Work task —
Copy the records below verbatim, from the first line through the line containing "(fun t => t.blk.record.estX", inclusive, and output nothing else.

Material supplied —
--------

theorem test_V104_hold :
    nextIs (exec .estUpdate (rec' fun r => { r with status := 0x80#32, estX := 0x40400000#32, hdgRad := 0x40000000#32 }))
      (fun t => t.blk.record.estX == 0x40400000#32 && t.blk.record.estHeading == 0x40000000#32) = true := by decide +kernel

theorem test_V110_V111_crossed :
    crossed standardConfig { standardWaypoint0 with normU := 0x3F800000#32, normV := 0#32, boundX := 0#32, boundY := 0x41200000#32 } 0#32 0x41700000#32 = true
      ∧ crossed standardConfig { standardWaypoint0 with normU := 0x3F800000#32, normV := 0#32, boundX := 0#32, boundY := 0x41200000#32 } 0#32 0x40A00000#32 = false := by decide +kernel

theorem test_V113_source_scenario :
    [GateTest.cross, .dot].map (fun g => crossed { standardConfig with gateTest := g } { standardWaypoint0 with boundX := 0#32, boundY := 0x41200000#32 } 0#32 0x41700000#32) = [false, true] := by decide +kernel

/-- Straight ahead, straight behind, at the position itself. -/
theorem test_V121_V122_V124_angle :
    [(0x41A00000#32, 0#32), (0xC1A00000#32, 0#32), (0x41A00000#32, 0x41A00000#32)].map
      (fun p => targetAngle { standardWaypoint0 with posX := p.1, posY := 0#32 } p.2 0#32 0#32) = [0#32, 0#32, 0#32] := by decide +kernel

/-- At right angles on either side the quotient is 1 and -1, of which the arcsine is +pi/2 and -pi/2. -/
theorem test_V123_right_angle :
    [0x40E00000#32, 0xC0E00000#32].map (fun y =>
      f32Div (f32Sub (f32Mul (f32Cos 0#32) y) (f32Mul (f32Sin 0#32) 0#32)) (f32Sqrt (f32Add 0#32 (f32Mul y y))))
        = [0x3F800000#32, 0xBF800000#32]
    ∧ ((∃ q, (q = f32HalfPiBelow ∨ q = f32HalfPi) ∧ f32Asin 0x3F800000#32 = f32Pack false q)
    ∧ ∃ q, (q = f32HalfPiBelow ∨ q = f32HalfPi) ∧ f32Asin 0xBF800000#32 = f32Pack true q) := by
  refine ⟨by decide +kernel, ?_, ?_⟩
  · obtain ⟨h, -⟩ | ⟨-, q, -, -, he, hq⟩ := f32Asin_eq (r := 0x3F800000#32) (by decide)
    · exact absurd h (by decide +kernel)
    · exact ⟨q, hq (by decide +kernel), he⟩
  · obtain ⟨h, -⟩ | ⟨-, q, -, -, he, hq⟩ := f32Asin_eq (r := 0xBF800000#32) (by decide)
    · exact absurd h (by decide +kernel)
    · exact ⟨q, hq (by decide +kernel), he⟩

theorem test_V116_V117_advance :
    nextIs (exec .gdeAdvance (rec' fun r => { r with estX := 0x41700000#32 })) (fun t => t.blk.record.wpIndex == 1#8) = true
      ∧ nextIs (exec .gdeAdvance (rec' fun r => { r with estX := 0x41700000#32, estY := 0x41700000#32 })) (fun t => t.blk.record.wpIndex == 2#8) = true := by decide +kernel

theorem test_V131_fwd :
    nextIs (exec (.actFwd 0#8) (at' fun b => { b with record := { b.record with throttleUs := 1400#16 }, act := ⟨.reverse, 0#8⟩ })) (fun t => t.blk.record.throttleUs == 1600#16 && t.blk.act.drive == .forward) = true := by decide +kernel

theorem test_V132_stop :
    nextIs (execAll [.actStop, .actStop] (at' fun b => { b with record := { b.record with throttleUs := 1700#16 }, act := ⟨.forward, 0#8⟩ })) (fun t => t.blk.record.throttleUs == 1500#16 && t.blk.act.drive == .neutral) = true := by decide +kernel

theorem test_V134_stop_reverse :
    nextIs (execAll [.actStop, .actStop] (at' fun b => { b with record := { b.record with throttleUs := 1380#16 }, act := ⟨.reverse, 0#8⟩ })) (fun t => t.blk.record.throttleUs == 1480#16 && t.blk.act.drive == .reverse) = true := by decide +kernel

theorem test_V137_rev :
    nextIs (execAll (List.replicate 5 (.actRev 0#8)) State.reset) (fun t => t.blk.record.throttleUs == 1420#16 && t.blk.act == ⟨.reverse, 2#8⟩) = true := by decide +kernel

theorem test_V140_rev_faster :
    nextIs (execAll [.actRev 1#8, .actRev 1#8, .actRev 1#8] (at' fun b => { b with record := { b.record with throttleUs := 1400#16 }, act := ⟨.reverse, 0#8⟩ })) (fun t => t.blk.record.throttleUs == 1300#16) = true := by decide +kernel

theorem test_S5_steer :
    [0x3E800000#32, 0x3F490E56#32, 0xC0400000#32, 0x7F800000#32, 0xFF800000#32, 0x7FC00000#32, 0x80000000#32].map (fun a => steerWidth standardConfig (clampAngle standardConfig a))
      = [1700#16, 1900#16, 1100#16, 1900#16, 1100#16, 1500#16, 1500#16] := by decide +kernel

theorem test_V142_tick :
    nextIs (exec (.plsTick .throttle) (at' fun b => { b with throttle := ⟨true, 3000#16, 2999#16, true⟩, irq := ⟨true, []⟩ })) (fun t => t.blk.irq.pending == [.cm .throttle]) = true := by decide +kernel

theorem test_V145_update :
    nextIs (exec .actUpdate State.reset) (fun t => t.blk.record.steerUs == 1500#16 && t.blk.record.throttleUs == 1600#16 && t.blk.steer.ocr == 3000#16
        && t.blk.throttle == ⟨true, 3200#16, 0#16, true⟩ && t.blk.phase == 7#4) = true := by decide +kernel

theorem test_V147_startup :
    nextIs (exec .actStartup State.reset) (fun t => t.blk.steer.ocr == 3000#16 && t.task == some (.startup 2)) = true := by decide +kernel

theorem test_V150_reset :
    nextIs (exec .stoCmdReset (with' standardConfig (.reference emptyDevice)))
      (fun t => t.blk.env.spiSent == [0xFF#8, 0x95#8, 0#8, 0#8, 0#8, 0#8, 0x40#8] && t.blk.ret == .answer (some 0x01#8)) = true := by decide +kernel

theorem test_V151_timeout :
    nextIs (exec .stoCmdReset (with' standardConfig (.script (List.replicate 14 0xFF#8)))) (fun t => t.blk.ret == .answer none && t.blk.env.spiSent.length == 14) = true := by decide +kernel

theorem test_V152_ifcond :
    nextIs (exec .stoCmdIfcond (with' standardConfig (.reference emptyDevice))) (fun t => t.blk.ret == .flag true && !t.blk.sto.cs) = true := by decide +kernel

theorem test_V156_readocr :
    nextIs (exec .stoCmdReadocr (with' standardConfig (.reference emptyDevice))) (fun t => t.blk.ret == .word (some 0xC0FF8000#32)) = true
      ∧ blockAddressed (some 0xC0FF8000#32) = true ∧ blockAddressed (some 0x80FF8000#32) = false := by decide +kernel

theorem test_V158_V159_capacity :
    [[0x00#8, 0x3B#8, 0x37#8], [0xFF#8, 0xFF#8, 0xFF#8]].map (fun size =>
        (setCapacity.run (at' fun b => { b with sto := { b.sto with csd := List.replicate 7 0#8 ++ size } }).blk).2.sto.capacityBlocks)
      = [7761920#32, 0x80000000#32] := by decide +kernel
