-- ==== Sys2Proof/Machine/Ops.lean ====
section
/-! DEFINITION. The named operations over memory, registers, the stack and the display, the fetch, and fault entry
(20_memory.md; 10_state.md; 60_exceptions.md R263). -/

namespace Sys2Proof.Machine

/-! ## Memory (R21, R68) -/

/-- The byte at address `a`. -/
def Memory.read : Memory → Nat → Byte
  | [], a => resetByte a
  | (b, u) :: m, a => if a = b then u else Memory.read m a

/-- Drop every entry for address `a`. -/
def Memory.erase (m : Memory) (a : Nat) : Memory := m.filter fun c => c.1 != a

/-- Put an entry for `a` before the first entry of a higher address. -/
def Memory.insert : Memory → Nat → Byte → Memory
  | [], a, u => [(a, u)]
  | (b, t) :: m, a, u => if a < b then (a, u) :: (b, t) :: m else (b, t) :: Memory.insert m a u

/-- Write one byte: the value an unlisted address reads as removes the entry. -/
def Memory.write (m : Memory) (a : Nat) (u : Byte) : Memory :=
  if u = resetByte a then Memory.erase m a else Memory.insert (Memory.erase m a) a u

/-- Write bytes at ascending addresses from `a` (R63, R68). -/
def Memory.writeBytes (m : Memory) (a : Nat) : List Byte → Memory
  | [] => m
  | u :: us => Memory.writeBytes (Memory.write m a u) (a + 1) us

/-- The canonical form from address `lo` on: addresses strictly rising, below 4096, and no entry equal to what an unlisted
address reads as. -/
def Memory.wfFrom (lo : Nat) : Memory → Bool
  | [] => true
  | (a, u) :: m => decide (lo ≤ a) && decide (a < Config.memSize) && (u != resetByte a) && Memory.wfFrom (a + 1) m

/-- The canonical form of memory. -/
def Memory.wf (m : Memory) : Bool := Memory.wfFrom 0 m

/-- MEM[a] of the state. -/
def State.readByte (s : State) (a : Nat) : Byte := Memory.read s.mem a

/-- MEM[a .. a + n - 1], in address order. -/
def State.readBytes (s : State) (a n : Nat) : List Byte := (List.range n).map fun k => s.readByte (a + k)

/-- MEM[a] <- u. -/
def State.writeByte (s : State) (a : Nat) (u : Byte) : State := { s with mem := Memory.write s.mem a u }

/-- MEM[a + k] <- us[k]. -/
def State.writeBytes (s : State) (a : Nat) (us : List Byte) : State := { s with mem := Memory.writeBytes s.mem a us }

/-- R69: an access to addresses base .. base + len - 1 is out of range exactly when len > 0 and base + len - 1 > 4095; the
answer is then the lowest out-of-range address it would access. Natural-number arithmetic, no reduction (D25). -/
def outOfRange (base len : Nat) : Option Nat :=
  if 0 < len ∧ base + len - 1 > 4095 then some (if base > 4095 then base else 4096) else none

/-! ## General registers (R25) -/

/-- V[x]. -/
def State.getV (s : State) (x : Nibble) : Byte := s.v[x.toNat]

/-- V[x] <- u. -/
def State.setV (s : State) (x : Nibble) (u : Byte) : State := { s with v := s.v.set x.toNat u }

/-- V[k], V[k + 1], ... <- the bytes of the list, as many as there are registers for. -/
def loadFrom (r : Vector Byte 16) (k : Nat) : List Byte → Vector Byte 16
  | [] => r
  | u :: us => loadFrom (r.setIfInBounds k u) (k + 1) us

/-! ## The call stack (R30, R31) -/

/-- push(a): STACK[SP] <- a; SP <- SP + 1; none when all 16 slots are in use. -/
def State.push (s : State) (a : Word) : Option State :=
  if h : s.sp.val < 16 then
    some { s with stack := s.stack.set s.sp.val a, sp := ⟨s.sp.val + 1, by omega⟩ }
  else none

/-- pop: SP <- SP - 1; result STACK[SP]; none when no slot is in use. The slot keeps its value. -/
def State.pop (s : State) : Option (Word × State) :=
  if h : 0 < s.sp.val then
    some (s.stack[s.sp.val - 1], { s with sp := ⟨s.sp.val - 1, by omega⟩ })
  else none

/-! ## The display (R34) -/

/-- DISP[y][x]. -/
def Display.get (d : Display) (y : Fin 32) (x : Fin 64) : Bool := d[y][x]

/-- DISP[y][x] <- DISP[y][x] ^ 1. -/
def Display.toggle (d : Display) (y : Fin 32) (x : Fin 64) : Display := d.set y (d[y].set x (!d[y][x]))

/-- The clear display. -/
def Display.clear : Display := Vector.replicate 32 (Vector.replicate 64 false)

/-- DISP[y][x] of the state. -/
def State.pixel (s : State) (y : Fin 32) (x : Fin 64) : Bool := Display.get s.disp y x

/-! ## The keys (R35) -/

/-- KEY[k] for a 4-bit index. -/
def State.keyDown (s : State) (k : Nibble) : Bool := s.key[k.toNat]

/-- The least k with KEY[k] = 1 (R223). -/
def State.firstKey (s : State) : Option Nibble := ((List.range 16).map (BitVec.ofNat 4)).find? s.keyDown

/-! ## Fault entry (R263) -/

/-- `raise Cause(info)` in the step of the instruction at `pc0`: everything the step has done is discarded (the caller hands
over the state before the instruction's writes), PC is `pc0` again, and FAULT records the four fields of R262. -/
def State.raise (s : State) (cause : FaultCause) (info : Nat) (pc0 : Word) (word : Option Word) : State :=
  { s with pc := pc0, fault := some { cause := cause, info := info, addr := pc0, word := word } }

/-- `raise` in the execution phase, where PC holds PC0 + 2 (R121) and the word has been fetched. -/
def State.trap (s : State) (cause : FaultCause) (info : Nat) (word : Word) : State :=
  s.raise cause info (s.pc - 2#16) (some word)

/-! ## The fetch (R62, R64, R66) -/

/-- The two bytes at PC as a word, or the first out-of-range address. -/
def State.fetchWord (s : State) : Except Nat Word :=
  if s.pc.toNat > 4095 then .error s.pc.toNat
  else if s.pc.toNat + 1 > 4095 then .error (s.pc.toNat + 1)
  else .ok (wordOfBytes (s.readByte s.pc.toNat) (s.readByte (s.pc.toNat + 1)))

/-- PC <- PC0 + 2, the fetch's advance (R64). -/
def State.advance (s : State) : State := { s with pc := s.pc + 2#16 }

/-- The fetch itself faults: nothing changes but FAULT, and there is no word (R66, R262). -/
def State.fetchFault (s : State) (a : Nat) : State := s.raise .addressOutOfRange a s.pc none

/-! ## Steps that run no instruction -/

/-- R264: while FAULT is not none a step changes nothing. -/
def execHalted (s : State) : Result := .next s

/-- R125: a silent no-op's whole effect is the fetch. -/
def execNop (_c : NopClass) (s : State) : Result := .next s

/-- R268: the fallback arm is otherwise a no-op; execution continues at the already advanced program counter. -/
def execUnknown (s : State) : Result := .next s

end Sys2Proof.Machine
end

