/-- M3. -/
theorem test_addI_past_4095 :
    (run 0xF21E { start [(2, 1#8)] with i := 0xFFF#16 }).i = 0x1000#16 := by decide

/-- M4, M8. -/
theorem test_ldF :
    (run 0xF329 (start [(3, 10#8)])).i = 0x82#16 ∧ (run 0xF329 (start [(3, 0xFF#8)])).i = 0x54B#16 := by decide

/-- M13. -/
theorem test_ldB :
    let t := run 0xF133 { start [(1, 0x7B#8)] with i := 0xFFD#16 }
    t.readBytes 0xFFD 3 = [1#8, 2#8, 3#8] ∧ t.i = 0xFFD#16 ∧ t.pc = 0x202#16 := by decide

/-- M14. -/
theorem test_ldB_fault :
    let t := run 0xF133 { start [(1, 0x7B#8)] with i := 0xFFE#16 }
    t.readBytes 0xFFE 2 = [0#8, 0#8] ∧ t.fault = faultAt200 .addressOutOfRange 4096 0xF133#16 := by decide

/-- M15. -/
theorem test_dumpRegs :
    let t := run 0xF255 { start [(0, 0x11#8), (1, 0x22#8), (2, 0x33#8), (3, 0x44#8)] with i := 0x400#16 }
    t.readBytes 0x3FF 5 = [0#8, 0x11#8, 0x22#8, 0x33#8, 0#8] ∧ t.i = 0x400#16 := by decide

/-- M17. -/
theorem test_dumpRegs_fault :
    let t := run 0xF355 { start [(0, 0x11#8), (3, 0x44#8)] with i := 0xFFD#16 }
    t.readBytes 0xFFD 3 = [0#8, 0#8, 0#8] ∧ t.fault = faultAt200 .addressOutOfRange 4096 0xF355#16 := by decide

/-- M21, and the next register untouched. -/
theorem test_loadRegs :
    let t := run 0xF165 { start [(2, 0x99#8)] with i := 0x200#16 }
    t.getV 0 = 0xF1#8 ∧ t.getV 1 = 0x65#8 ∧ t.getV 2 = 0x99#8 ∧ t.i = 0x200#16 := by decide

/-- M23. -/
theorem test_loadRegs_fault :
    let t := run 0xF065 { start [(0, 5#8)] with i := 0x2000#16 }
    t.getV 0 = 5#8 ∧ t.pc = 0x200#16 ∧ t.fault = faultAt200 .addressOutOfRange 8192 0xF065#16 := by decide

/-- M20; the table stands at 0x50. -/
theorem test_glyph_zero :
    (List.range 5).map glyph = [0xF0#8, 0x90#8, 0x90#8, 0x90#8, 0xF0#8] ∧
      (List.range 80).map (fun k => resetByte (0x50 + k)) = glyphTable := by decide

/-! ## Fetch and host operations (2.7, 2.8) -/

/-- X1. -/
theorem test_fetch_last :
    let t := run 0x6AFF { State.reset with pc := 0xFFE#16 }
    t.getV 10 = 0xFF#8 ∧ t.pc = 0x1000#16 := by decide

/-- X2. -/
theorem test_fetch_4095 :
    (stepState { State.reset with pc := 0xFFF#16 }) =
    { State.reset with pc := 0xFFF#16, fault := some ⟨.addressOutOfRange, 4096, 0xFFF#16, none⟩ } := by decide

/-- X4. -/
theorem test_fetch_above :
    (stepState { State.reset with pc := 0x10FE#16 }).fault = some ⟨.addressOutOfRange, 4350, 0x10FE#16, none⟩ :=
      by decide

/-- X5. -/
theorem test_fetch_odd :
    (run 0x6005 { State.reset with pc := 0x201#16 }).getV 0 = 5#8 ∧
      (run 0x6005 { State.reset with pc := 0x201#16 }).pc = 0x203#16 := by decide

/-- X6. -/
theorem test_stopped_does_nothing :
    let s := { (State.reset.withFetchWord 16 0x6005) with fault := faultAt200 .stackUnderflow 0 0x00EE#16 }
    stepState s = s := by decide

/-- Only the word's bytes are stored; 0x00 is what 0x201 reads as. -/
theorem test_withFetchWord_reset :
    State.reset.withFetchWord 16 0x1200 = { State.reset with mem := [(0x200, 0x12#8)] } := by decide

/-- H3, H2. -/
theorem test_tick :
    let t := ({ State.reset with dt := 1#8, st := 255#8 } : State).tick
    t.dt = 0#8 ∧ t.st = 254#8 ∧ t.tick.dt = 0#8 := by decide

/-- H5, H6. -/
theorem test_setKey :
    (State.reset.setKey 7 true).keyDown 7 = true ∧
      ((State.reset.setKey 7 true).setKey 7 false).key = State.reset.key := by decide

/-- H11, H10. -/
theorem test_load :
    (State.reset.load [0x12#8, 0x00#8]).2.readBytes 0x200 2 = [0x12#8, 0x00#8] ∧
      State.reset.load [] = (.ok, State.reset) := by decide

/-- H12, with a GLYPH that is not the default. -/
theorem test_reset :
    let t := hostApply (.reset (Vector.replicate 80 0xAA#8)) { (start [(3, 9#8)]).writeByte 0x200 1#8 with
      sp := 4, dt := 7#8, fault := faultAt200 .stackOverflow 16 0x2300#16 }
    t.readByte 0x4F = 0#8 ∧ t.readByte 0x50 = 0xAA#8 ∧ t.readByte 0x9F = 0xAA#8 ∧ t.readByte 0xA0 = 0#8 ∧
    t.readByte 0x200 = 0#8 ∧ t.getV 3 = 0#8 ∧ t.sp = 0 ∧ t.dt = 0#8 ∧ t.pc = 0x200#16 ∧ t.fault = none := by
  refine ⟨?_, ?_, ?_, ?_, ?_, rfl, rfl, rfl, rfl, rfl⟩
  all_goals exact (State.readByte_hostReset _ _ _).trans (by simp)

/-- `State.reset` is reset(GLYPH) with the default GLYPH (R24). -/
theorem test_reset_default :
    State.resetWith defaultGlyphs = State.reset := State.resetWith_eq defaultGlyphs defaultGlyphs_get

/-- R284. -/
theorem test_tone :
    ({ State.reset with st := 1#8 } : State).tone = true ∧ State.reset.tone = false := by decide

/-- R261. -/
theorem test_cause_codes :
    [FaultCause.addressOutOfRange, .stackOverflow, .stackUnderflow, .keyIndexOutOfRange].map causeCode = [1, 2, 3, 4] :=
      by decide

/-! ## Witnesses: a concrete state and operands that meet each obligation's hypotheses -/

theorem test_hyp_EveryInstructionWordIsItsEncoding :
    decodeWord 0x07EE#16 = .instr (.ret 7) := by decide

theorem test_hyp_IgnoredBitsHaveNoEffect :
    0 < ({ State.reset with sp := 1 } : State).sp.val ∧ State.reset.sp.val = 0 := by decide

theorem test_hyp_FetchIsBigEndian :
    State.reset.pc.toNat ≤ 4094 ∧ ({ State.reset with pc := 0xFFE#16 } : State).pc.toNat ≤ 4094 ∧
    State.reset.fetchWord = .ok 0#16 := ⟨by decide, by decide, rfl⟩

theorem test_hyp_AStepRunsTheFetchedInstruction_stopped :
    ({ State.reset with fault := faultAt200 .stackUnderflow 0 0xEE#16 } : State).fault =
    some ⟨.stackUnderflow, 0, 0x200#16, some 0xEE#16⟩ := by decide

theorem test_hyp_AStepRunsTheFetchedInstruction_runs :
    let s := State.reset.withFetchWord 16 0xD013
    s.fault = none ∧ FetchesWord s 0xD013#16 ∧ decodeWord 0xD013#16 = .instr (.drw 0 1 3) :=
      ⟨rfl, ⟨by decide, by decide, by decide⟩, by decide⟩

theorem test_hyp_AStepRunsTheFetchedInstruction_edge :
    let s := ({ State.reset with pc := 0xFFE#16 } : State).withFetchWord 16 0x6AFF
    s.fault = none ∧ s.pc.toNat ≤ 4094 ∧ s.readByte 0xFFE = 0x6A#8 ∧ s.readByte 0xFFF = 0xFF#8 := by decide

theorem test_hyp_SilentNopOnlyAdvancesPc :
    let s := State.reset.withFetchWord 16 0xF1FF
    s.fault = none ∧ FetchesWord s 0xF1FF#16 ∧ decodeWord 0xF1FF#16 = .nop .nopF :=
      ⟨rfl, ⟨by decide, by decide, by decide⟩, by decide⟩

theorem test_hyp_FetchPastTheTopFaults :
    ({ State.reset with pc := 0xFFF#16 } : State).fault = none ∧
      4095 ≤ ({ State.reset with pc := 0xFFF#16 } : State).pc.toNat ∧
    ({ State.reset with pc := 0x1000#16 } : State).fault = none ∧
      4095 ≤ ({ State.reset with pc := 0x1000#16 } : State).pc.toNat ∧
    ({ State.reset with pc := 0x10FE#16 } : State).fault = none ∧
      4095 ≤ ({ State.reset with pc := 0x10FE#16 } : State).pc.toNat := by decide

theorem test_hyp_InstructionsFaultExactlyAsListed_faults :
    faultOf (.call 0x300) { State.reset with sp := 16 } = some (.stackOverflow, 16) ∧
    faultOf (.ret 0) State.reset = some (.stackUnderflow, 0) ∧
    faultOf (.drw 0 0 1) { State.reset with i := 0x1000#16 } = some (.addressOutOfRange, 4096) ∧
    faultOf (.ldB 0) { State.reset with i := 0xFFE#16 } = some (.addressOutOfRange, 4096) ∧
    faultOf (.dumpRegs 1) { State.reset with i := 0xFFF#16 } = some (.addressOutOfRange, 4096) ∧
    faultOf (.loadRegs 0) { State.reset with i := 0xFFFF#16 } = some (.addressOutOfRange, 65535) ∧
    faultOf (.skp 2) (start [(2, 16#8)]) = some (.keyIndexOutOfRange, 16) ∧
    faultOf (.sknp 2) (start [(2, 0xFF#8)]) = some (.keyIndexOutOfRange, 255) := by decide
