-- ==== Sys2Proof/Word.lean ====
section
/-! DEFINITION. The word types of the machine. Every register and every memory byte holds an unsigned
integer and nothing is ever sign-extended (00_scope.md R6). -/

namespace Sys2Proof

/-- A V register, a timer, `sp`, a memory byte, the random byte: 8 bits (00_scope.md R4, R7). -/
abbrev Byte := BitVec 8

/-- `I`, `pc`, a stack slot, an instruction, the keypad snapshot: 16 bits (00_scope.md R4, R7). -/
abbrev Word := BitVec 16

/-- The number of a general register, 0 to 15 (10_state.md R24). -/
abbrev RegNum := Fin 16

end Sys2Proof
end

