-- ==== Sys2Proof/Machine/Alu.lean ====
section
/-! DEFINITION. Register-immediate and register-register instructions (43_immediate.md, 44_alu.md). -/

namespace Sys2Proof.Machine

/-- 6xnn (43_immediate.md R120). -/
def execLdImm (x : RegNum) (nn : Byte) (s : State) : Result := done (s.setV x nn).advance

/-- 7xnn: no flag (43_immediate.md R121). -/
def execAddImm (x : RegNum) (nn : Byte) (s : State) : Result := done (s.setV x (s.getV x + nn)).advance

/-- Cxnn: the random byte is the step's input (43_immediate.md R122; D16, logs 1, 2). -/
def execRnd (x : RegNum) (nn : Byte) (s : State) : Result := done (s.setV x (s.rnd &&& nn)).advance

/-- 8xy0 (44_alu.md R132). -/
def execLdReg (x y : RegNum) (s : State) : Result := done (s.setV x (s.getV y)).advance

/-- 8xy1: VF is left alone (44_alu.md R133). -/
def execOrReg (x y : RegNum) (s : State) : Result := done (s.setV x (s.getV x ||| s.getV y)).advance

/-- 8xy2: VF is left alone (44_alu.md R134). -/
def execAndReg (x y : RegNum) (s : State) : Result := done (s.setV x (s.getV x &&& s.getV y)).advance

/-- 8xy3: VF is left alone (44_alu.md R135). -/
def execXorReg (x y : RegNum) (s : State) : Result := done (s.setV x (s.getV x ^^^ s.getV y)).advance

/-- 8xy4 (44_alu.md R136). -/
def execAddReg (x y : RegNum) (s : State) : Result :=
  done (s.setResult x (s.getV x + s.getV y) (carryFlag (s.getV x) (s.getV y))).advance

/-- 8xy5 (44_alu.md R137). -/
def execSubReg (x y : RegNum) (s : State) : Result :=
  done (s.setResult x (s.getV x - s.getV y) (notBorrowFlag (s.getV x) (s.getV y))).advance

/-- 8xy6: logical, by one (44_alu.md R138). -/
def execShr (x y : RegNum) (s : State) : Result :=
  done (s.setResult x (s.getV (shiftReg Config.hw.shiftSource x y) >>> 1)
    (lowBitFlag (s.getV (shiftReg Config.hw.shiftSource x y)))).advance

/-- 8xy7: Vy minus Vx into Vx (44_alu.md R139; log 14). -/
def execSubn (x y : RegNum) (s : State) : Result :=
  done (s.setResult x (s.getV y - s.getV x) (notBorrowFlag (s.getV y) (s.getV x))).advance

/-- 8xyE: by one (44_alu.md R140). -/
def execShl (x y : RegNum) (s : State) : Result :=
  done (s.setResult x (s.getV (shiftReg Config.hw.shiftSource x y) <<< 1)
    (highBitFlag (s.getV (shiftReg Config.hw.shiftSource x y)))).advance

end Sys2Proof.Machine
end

--------

Final answer —
theorem test_V104_hold :
    nextIs (exec .estUpdate (rec' fun r => { r with status := 0x80#32, estX := 0x40400000#32, hdgRad := 0x40000000#32 }))
      (fun t => t.blk.record.estX == 0x40400000#32 && t.blk.record.estHeading == 0x40000000#32) = true := by decide +kernel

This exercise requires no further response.